This is a nice little app for what it does, but imagine what it’s going to evolve into: a portable heads-up display for everything. Yes, right now it lists restaurants, subway stations (in certain cities), and wifi hotspots, but it’s not that hard to extrapolate a few years into the future where this app – or something like it – connects you to all the available information about whatever you’re looking at.
Whether it's this thing or some other, we are one way or another headed towards immediate on-the-go information all the time. But information alone is not education. Knowledge of content is only half the battle.
As constant immediate information becomes the norm, more than ever we are going to need to instill critical analytical skills into our students' educations. But we have to get beyond the limited definitions of critical thinking so often espoused.
We have to ever more distinguish between the ability to 'know' something and the ability to 'understand'. And most specifically to what this type of critical thinking should look like in the Digital Age, I'd suggest we need to consider the uniquely particular 21st century instances of content: namely links and apps.

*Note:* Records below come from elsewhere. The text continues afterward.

-- ==== Sys2Proof/Safety.lean ====
section
/-! DEFINITION. The terms of the statements: what a step may answer, a device at rest, and what every command keeps. -/

namespace Sys2Proof.Safety

/-- The outcome of a step is a next state: the block goes on. -/
def goesOn : Host.Outcome Machine.State Machine.Fault Machine.Refusal → Prop
  | .next _ => True
  | .fault _ => False
  | .refused _ => False

/-- Nothing is owed at the end of a step: no reaction of the collector waits (R543 to R547), step 0x31 does not wait for service (R618),
and the DevLoad that is reported is that of the load there is (R408). -/
structure Calm (s : Machine.State) : Prop where
  react : s.flt.react = []
  settled : s.boot.settleLater = false
  load : Machine.devloadNow s = s.qos.devload.toNat

/-- Nothing waits on the device: it is calm, and no transaction, request, migration or lease waits for another part. -/
structure Quiet (s : Machine.State) : Prop where
  calm : Calm s
  txs : s.coh.txs = []
  sink : s.coh.sink = []
  pend : s.coh.pend = []
  reqs : s.coh.reqs = []
  scope : s.coh.scopeOwed = []
  waitHost : s.coh.waitHost = []
  decoding : s.cmp.dWait = []
  oldKeys : ∀ x ∈ s.xts.domains, x.2.old = none
  tables : s.chd.extents.all (fun e => !e.2.tagWait) = true
  leave : s.fab.leave = false
  borrows : s.chd.borrows = []
  consents : s.fab.consentOwed = []
  waitNs : s.chd.reserveWaitNs = none
  reserve : s.chd.reserveState ≠ 3

/-- A command's own effect leaves the state `t`, and its step ends there: the reactions the collector owes in `t` follow
(R543 to R547); in a calm `t` there are none, and `t` is the answer. -/
def Ends (c : Instr) (s t : Machine.State) : Prop :=
  Machine.exec c s = .next (Machine.settle t) ∧ (Calm t → Machine.exec c s = .next t)

/-- The same for a command after which what waits on the device may go on; in a quiet `t` nothing waits, and `t` is the
answer. -/
def EndsWork (c : Instr) (s t : Machine.State) : Prop :=
  Machine.exec c s = .next (Machine.work t) ∧ (Quiet t → Machine.exec c s = .next t)

/-- A command entry may run: no fence holds it back (R488), and it passes the checks of R489 and R491. -/
def Runs (s : Machine.State) (src : CmdSrc) (e : Line) : Prop := Machine.fenceHolds s src e = false ∧ Machine.gate s src e = none

/-- The mailbox serves every command: the host interface is ready (R497), and the device is not in ROM recovery (R613). -/
def Serves (s : Machine.State) : Prop := s.host.infoValid = true ∧ s.boot.st ≠ .romRecovery

/-- A flooded message is new here once taken from its link: its origin is another node and its sequence has not been seen
(R305). -/
def News (s : Machine.State) (f : FloodHdr) (type opn : Nat) : Prop :=
  let u := Machine.consumeCtrl s type opn f.origin.toNat
  f.origin.toNat ≠ Machine.myNode u ∧ Machine.floodNew u f.origin.toNat f.seq = true

/-- What a new flooded message leaves before the device acts on it: it is taken from its link, its sequence is noted, and it is
forwarded to the neighbours in service but the one it came from (R305). -/
def spread (s : Machine.State) (f : FloodHdr) (type opn : Nat) (fields : List (Nat × Nat)) : Machine.State :=
  let u := Machine.consumeCtrl s type opn f.origin.toNat
  Machine.floodOn (Machine.noteFlood u f.origin.toNat f.seq) (Machine.mkCtrl type opn 0 f.origin.toNat f.seq.toNat fields)
    ((Machine.peerOf u f.link.toNat).map (·.1))

/-- No request of a controller has newly reached urgency 3 (R427, R448). -/
def NoneDue (s : Machine.State) (n : Nat) : Prop :=
  ∀ r ∈ (Machine.ctl s n).sched.items.map (·.item) ++ (Machine.ctl s n).rq ++ (Machine.ctl s n).wq,
    r.counted = true ∨ Machine.urgency s.clockNs r ≠ 3

/-- What every command keeps or only raises: the commands that wait, the canonical form of the window memory, the lot, SECURED
(R3), and the two anti-rollback floors, which only rise (R511). -/
structure Kept (s t : Machine.State) : Prop where
  pending : t.pending = s.pending
  mem : Machine.Memory.wf s.mem → Machine.Memory.wf t.mem
  secured : s.sec.secured = true → t.sec.secured = true
  lot : t.sec.lotId = s.sec.lotId
  imgFloor : s.sec.imgFloor ≤ t.sec.imgFloor
  fwFloor : s.sec.fwFloor ≤ t.sec.fwFloor

/-- The invariant of the block: the window memory is in the model's canonical form, and the part is SECURED, which nothing takes back
(R3). -/
def Inv (s : Machine.State) : Prop := Machine.Memory.wf s.mem ∧ s.sec.secured = true

end Sys2Proof.Safety
end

Now, sure, links have been around since the beginning of the World Wide Web. But especially with regard to the savvy linking done on the fly via Twitter, links themselves are taking on the position of content rich text-forms.
We have to teach kids to understand the critical basis of 'link decision'; that is, the decision to hyperlink online. Links -- especially in mobile apps -- have become more than just directional; they've gained a sort of a live intertextual import. And so, I'd like to see intertextuality take center stage in our discussion of teaching critical thinking skills.
Because it's not just about reading the text; it's about meta-reading the links.
That too is part of the difference between knowing and understanding in the Digital Age.